__WHAT IS NEEDED__: Below are the records; copy exactly the stretch from the line containing "exec row s = .next u ∧" through the line containing "def Obligations.StartMarkerEntersAccumulateBody : Prop", both ends included, and nothing else.
——
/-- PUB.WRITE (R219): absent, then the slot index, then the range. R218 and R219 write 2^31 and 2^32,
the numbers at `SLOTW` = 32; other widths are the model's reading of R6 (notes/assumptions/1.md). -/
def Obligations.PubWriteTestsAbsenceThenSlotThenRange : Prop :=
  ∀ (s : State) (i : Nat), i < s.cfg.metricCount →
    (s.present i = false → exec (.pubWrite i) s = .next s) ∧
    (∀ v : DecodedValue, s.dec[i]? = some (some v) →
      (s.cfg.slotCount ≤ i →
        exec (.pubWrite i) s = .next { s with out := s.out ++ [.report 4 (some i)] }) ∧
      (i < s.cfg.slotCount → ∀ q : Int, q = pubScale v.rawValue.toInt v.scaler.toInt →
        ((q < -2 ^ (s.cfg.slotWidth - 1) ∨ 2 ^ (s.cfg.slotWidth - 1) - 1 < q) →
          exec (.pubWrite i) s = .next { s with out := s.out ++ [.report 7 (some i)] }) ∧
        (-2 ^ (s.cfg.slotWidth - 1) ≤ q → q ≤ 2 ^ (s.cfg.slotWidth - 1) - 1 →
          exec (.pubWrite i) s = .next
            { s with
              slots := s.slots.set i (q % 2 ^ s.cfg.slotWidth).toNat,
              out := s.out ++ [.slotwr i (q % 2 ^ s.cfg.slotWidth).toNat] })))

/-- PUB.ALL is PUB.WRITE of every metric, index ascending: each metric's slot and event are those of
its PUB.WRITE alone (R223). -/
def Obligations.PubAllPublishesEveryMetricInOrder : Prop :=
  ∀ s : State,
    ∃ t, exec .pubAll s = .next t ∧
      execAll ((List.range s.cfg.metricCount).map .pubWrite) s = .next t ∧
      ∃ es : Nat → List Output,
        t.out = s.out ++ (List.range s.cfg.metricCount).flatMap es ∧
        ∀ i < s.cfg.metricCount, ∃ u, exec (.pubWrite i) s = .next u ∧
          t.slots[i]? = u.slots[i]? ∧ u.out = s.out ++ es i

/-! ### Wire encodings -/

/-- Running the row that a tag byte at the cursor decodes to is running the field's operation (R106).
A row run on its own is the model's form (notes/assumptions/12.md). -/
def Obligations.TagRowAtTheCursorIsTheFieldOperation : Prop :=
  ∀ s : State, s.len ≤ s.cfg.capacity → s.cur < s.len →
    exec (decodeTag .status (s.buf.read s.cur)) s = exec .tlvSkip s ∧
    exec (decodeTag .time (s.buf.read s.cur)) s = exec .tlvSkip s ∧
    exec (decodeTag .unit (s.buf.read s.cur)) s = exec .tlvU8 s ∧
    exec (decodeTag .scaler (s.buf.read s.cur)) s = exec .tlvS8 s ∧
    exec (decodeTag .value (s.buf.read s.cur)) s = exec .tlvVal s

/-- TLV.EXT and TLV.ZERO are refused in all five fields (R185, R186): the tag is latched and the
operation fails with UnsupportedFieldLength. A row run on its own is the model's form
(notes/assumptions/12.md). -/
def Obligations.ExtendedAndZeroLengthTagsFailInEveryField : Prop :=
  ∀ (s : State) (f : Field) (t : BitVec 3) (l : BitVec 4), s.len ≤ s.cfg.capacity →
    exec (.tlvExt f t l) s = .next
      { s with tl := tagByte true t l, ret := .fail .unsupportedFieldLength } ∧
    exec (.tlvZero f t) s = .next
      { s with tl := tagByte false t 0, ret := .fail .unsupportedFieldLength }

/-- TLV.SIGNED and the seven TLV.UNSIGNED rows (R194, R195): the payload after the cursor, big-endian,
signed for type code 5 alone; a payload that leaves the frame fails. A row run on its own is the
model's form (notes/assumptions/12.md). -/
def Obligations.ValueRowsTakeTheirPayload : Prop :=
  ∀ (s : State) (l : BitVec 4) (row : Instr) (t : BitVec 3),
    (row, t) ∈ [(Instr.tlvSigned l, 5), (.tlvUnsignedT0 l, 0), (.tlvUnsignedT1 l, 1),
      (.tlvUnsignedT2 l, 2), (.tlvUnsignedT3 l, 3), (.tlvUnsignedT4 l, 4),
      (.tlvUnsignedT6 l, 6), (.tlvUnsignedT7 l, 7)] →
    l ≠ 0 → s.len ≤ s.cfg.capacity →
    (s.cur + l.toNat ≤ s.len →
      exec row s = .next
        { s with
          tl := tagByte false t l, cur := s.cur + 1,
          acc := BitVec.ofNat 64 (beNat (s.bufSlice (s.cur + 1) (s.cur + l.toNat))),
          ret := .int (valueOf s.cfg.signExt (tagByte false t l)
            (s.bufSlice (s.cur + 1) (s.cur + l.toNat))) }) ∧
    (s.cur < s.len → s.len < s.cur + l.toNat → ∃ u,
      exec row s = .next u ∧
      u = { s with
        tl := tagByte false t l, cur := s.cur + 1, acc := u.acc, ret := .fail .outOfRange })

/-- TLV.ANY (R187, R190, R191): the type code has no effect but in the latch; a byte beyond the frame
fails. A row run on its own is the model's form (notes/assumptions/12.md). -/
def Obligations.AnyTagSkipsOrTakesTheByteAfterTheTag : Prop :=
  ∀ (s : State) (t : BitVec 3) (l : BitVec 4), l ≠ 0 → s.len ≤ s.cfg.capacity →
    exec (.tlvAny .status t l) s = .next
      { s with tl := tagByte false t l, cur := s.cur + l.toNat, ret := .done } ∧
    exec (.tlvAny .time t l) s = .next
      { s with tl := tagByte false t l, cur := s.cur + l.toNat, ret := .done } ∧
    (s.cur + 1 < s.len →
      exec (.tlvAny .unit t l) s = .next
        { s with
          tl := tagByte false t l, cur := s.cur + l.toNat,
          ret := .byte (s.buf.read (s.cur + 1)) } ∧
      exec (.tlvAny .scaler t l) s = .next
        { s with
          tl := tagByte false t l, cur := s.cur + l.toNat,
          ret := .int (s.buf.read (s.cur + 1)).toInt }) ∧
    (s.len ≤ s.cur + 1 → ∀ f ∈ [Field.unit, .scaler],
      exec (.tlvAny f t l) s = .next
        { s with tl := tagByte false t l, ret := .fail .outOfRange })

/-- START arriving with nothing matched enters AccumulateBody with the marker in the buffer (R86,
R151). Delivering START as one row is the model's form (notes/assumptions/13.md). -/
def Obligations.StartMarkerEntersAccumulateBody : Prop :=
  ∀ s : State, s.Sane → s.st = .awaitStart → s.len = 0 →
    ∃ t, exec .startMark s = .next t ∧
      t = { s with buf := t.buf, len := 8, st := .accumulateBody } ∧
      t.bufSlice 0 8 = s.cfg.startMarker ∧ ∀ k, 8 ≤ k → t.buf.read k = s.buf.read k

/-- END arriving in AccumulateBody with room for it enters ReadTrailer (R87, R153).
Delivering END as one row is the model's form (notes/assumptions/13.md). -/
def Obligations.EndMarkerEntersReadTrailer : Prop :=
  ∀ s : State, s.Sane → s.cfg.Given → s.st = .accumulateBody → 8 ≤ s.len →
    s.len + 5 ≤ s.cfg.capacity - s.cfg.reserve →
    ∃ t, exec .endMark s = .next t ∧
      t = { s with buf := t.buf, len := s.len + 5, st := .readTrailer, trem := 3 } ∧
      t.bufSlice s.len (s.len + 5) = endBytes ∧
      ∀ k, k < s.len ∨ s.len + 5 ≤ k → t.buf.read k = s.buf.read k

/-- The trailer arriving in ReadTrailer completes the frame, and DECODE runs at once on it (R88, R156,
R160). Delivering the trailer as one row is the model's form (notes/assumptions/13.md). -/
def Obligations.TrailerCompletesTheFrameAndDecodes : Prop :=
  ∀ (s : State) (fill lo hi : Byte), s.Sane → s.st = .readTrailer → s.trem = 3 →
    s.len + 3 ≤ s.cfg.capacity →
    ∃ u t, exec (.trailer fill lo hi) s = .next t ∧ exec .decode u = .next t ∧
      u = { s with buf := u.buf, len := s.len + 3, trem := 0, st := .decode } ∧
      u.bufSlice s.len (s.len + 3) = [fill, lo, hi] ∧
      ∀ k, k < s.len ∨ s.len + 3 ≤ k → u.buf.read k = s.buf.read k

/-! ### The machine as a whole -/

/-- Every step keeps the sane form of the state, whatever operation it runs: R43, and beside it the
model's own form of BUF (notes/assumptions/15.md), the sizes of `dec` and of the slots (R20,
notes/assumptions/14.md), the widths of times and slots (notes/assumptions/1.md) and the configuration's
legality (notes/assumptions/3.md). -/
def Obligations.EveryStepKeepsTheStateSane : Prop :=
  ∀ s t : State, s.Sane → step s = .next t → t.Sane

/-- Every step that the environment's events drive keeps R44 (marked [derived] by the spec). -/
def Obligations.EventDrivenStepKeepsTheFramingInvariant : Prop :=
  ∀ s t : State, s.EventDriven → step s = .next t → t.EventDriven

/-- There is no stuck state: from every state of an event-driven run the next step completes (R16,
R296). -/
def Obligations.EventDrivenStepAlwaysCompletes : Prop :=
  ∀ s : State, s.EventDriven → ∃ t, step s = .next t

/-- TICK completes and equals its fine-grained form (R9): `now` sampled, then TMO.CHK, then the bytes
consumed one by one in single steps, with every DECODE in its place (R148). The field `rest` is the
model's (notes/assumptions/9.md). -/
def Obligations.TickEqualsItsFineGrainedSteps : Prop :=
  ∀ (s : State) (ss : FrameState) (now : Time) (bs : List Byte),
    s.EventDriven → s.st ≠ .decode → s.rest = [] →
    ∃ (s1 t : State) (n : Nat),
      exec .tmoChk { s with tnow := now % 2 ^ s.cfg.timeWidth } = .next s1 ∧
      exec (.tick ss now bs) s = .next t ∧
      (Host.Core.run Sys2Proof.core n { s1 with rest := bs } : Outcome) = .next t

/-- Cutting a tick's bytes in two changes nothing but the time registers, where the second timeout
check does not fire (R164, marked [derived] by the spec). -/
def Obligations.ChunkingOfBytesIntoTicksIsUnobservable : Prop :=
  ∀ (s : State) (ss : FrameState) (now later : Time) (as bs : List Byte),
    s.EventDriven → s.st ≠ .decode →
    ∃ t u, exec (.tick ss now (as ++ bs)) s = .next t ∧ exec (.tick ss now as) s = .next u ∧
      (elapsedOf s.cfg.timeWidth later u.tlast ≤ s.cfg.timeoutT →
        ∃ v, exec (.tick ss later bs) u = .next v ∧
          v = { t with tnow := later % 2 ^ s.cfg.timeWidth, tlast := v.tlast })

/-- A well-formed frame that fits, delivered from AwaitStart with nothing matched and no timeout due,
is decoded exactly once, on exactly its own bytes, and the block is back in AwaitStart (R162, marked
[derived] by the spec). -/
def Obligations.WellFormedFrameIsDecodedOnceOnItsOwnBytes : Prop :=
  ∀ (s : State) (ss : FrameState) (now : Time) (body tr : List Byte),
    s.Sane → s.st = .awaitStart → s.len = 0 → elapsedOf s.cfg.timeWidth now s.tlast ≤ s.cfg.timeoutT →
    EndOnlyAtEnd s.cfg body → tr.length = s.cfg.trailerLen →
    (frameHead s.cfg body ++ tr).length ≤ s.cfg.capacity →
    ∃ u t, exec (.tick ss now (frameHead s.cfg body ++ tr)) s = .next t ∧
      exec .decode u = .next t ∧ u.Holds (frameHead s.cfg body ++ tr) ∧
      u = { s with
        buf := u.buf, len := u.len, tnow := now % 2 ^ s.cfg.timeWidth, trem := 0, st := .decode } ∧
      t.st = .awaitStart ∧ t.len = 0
——
__OUTPUT__:
      exec row s = .next u ∧
      u = { s with
        tl := tagByte false t l, cur := s.cur + 1, acc := u.acc, ret := .fail .outOfRange })

/-- TLV.ANY (R187, R190, R191): the type code has no effect but in the latch; a byte beyond the frame
fails. A row run on its own is the model's form (notes/assumptions/12.md). -/
def Obligations.AnyTagSkipsOrTakesTheByteAfterTheTag : Prop :=
  ∀ (s : State) (t : BitVec 3) (l : BitVec 4), l ≠ 0 → s.len ≤ s.cfg.capacity →
    exec (.tlvAny .status t l) s = .next
      { s with tl := tagByte false t l, cur := s.cur + l.toNat, ret := .done } ∧
    exec (.tlvAny .time t l) s = .next
      { s with tl := tagByte false t l, cur := s.cur + l.toNat, ret := .done } ∧
    (s.cur + 1 < s.len →
      exec (.tlvAny .unit t l) s = .next
        { s with
          tl := tagByte false t l, cur := s.cur + l.toNat,
          ret := .byte (s.buf.read (s.cur + 1)) } ∧
      exec (.tlvAny .scaler t l) s = .next
        { s with
          tl := tagByte false t l, cur := s.cur + l.toNat,
          ret := .int (s.buf.read (s.cur + 1)).toInt }) ∧
    (s.len ≤ s.cur + 1 → ∀ f ∈ [Field.unit, .scaler],
      exec (.tlvAny f t l) s = .next
        { s with tl := tagByte false t l, ret := .fail .outOfRange })

/-- START arriving with nothing matched enters AccumulateBody with the marker in the buffer (R86,
R151). Delivering START as one row is the model's form (notes/assumptions/13.md). -/
def Obligations.StartMarkerEntersAccumulateBody : Prop :=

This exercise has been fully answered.